Black-tailed godwits, Leighton Moss

Tuesday, 21 June 2022

Mersey Valley

Canada geese and farmyard greylag, Chorlton Water Park

There was another bumper bundle of gulls on the school playing field this morning, with half a dozen black-headed gulls with the forty-odd lesser black-backs.

I thought I'd give the antihistamines a workout so I got the 25 bus to Chorlton Park and walked down to Hardy Farm. 

Ringlet, Hardy Farm

We're approaching that bit of Summer where all the photographs will be dragonflies, butterflies and landscapes. Hardy Farm wasn't quiet: there were jackdaws, woodpigeons, whitethroats, wrens and song thrushes aplenty but the challenge was seeing them. At least the flyover greenfinches and goldfinches give you a fighting chance and the swifts were a constant presence. The warm weather had brought the meadow browns and ringlets out to flutter in the grass. The ringlets would be a recurring feature the length of the walk along the Mersey between Jackson's Boat and Chorlton Water Park.

Jackson's Boat 

Talking of Jackson's Boat, the bridge has been repaired so we're back to business as usual along this stretch of the river.

Blackcaps and chiffchaffs sang in the trees either side of the tram viaduct. I'm losing my ear for garden warblers, I suspect I'm usually identifying them all as blackcaps now. One singing from bushes in the golf course across the river was sufficiently different for me to stop and listen closely and realise what it was.

There was a grey wagtail and a mallard in the river at Jackson's Boat and they proved to be the only birds on the water as I walked upstream. A cormorant flew low over but didn't land and half a dozen sand martins hawked low over the river below the river bank 

Common blue damselfly (female), Barlow Tip

Blue-tailed damselfly, Barlow Tip

There were more chiffchaffs, blackcaps, song thrushes and whitethroats on Barlow Tip and they proved as difficult to see as the families of great tits, blue tits and robins rummaging about in the bushes. There was an abundance of damselflies, the only ones I could identify were the common blue damsels and the blue-tailed damsels.
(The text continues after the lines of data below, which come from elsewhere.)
/-! ### Rind -/

theorem rectClear_canonical {x0 x1 x2} (h2 : x2.Canonical) :
    (rectClear x0 x1 x2).Canonical := by
  grind only [rectClear, onRind_canonical, State.clr_canonical, filter_rising, filter_wf, wf_nil, rising_nil]

theorem alertClear_canonical {x0 x1} (h1 : x1.Canonical) :
    (alertClear x0 x1).Canonical := by
  grind only [alertClear, State.setBit_canonical]

theorem rindLatch_canonical {x0 x1 x2} (h2 : x2.Canonical) :
    (rindLatch x0 x1 x2).Canonical := by
  grind only [rindLatch, State.forL_canonical, rectClear_canonical, State.clr_canonical, latchRange_canonical, alertClear_canonical, filter_rising, filter_wf, wf_nil, rising_nil]

theorem rindEntries_canonical {x0 x1} (h1 : x1.Canonical) :
    (rindEntries x0 x1).Canonical := by
  grind only [rindEntries, onRind_canonical, State.forL_canonical, memRead_canonical, raise_canonical, filter_rising, filter_wf, wf_nil, rising_nil]

theorem rindSafe_canonical {x0 x1} (h1 : x1.Canonical) :
    (rindSafe x0 x1).Canonical := by
  grind only [rindSafe, State.forN_canonical, State.setBit_canonical, logEvent_canonical, raise_canonical]

theorem rectFails_canonical {x0 x1 x2 x3 x4} (h4 : x4.Canonical) :
    (rectFails x0 x1 x2 x3 x4).Canonical := by
  grind only [rectFails, State.inc_canonical, State.setBit_canonical, raise_canonical, onRind_canonical, logEvent_canonical, mk_canonical, canonical_cells, canonical_latched, canonical_snap, canonical_params, canonical_mem, canonical_vat, canonical_flash, filter_rising, filter_wf, wf_nil, rising_nil]

theorem writeVerdict_canonical {x0 x1 x2 x3} (h3 : x3.Canonical) :
    (writeVerdict x0 x1 x2 x3).Canonical := by
  grind only [writeVerdict, State.wr_canonical]

theorem judge_canonical {x0 x1 x2 x3} (h3 : x3.Canonical) :
    (judge x0 x1 x2 x3).Canonical := by
  grind only [judge, onRind_canonical, State.wr_canonical, writeVerdict_canonical, rectFails_canonical, filter_rising, filter_wf, wf_nil, rising_nil]

theorem rindDue_canonical {x0 x1} (h1 : x1.Canonical) :
    (rindDue x0 x1).Canonical := by
  grind only [rindDue, State.forL_canonical, judge_canonical, filter_rising, filter_wf, wf_nil, rising_nil]

theorem rindSkips_canonical {x0 x1} (h1 : x1.Canonical) :
    (rindSkips x0 x1).Canonical := by
  grind only [rindSkips, State.forN_canonical, writeVerdict_canonical]

theorem breach_canonical {x0 x1 x2} (h2 : x2.Canonical) :
    (breach x0 x1 x2).Canonical := by
  grind only [breach, notify_canonical, logEvent_canonical, raise_canonical, State.inc_canonical, mk_canonical, canonical_cells, canonical_latched, canonical_snap, canonical_params, canonical_mem, canonical_vat, canonical_flash, filter_rising, filter_wf, wf_nil, rising_nil]

theorem rindReport_canonical {x0 x1} (h1 : x1.Canonical) :
    (rindReport x0 x1).Canonical := by
  grind only [rindReport, State.wr_canonical, raise_canonical, State.inc_canonical]

theorem rindBreaches_canonical {x0 x1} (h1 : x1.Canonical) :
    (rindBreaches x0 x1).Canonical := by
  grind only [rindBreaches, breach_canonical]

theorem raceClose_canonical {x0 x1} (h1 : x1.Canonical) :
    (raceClose x0 x1).Canonical := by
  grind only [raceClose, State.fresh_canonical, onPlane_canonical]

theorem raceOpen_canonical {x0 x1} (h1 : x1.Canonical) :
    (raceOpen x0 x1).Canonical := by
  grind only [raceOpen, onPlane_canonical]

theorem raceFrame_canonical {x0 x1 x2 x3} (h3 : x3.Canonical) :
    (raceFrame x0 x1 x2 x3).Canonical := by
  unfold raceFrame
  try dsimp only
  repeat' first | with_reducible assumption | split | with_reducible apply State.fresh_canonical | with_reducible apply State.wr_canonical

theorem rindFrameEnd_canonical {x0 x1} (h1 : x1.Canonical) :
    (rindFrameEnd x0 x1).Canonical := by
  grind only [rindFrameEnd, State.forL_canonical, raceClose_canonical, rindBreaches_canonical, rindReport_canonical, raceFrame_canonical]

theorem rindFrameStart_canonical {x0 x1 x2} (h2 : x2.Canonical) :
    (rindFrameStart x0 x1 x2).Canonical := by
  grind only [rindFrameStart, rindDue_canonical, rindFrameEnd_canonical, State.clr_canonical, State.wr_canonical, alertClear_canonical, onRind_canonical]

theorem rindFrameOpen_canonical {x0 x1} (h1 : x1.Canonical) :
    (rindFrameOpen x0 x1).Canonical := by
  grind only [rindFrameOpen, onRind_canonical]

theorem c0Response_canonical {x0 x1 x2} (h2 : x2.Canonical) :
    (c0Response x0 x1 x2).Canonical := by
  grind only [c0Response, State.maxTo_canonical, mk_canonical, canonical_cells, canonical_latched, canonical_snap, canonical_params, canonical_mem, canonical_vat, canonical_flash, onRind_canonical, filter_rising, filter_wf, wf_nil, rising_nil]

theorem vatGrant_canonical {x0 x1 x2 x3 x4 x5 x6} (h6 : x6.Canonical) :
    (vatGrant x0 x1 x2 x3 x4 x5 x6).Canonical := by
  unfold vatGrant
  grind only [State.wr_canonical, State.maxTo_canonical, c0Response_canonical, mk_canonical, canonical_cells, canonical_latched, canonical_snap, canonical_params, canonical_mem, canonical_vat, canonical_flash, lineRead_canonical, keepResp_canonical, lineWrite_canonical, filter_rising, filter_wf, wf_nil, rising_nil]

/-! ### Ports -/

theorem portNotify_canonical {x0 x1 x2} (h2 : x2.Canonical) :
    (portNotify x0 x1 x2).Canonical := by
  grind only [portNotify, notify_canonical]

theorem portTrain_canonical {x0 x1} (h1 : x1.Canonical) :
    (portTrain x0 x1).Canonical := by
  grind only [portTrain, onPort_canonical, portDown_canonical]
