-- ==== Sys2Proof/Tests/Slice0.lean ====
section
/-! SUPPORT. Tests: ill-formed operands are refused, words of the spec's syllable encoding decode to their operations, small steps whose
result the spec states, and for every statement about the block a state and operands that meet its hypotheses together, clause by
clause. A state is the one after reset with the register fields that a list names. -/

namespace Sys2Proof.Tests

open Sys2Proof.Machine

set_option maxRecDepth 20000
set_option Elab.async false

/-- The state after reset with the fields of a list at the values it gives. -/
def st (l : List (Fld × Nat)) : State := l.foldl (fun s f => s.wr f.1 f.2) State.reset

/-- `State.Canonical` as a test that evaluates. -/
def canonB (s : State) : Bool :=
  decide (Sparse.Rising s.cells) && decide (Sparse.Rising s.latched) && decide (Sparse.Rising s.snap) && decide (Sparse.Rising s.params) &&
    decide (Memory.wf 0#8 s.mem) && decide (Memory.wf 0#8 s.vat.data) && decide (Memory.wf 0xFF#8 s.cellar.flash)

theorem canonical_of {s : State} (h : canonB s = true) : s.Canonical := by
  simp only [canonB, Bool.and_eq_true, decide_eq_true_eq] at h
  obtain ⟨⟨⟨⟨⟨⟨h1, h2⟩, h3⟩, h4⟩, h5⟩, h6⟩, h7⟩ := h
  exact ⟨h1, h2, h3, h4, h5, h6, h7⟩

/-! ### Well-formedness: one ill-formed command for each check -/

/-- Lengths, readings and part counts out of range. -/
theorem test_illFormed_operands :
    [Instr.irsRegWrite .cellar 0 [], .irsRegWrite .cellar 0 (List.replicate 513 0), .refFrameStart [1, 2, 3], .refFrameStart (List.replicate 14 0x100000),
     .vatAccess .cellar 0 (.write [none]) .none 0 0, .vatSetAliasWrite .cellar 63 [1, 2] .none, .vatClearAliasWrite .cellar 0 [] .none,
     .csiLongPacket 0 0 0x2A (List.replicate 65536 0) .none false, .dpWindowWrite false (List.replicate 513 0) none, .dpWindowRead false 4097 none, .xspiRead 0 0,
     .xspiWrite 0 [], .sensorRead [0], .sensorRead (List.replicate 12 2801), .canFrameRx 0 true 5 ⟨List.replicate 65 0, 0, 0⟩, .canFrameRx 0 false 2048 ⟨[], 0, 0⟩,
     .msixEnable ⟨0, List.replicate 65 (0, 0)⟩ false,
     .linkUp 0 15 31, .linkUp 0 15 257].all (fun c => !c.wf) = true := by decide +kernel

/-- A dot past the 16 bits of a stamp. -/
theorem test_illFormed_dots :
    [Instr.beamNowRead .cellar .low 65536, .pipeLineStart 0 65536 0 false, .pipeFrameStart 0 65536, .portHpdRise 0 65536, .csiFs 0 0 1 .none 65536,
     .csiFe 0 0 1 .none 65536, .streamFrameComplete 0 65536, .streamTimeout 0 65536, .camFsyncPulse 0 65536, .camFsyncEnd ⟨0, 65536⟩, .audFrameLatch 0 0 65536, .waitEnd 0 65536,
     .beamLoRead 0 true 1 65536, .safeWriteAtReached 0 65536, .flitLaunch 0 65536 0].all (fun c => !c.wf) = true := by decide +kernel

/-- Flits that do not fit their layout. -/
theorem test_illFormed_flits (h : FlitHead) (t : Timing) (x : List Byte) :
    [Instr.timingFlitRx 0 h t 65536 0, .lineFlitRx 0 h 0 0 false false 0 (List.replicate 113 0) 0, .lineFlitRx 0 h 0 0 false false 0 [] 65536,
     .msgFlitRx 0 h (.writeReq 0 0 []) x, .msgFlitRx 0 h (.response 0 false (List.replicate 65 0)) x, .audioFlitRx 0 h 0 [] true].all
      (fun c => !c.wf) = true := rfl

/-- And well-formed commands pass. -/
theorem test_wellFormed :
    [Instr.irsRegWrite .cellar 0x200000 [1, 2, 3, 4], .refFrameStart (List.replicate 14 0), .pipeLineStart 7 65535 0 false,
     .vatAccess .cellar 5 .read .none 0 0, .vatSetAliasWrite .cellar 63 [1] .none, .xspiRead 0 512, .linkUp 0 15 256, .canFrameRx 1 false 2047 ⟨[], 0, 0⟩, .dpWindowRead false 0 none,
     .msixEnable ⟨0, List.replicate 64 (0, 0)⟩ false,
     .sensorRead (List.replicate 12 (-880)), .por 0 false true].all Instr.wf = true := by decide +kernel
Chorlton Water Park was phenomenally busy with nearly every inch of open space covered in sunbathers and quite a few people frolicking in the water. There wasn't much about besides Canada geese and coots, even the parakeets stuck to chunnering in the treetops.

Kenworthy Woods 

Kenworthy Woods was considerably quieter: I saw three people in total. It was noisy with birds, a constant soundscape of blackbirds, song thrushes and woodpigeons with backing vocals from chiffchaffs, blackcaps and wrens and occasional riffs from magpies that were otherwise busy eating cherries. 

I walked through the woods and got the 101 to Hough End and got the 25 back home.

I've been worrying about our local swift population, there's only a couple of days when I've seen so much as a handful of them. I was walking down the road later on, getting on for sunset, and was pleased to see fourteen of them hawking over the rooftops. Fingers crossed for them.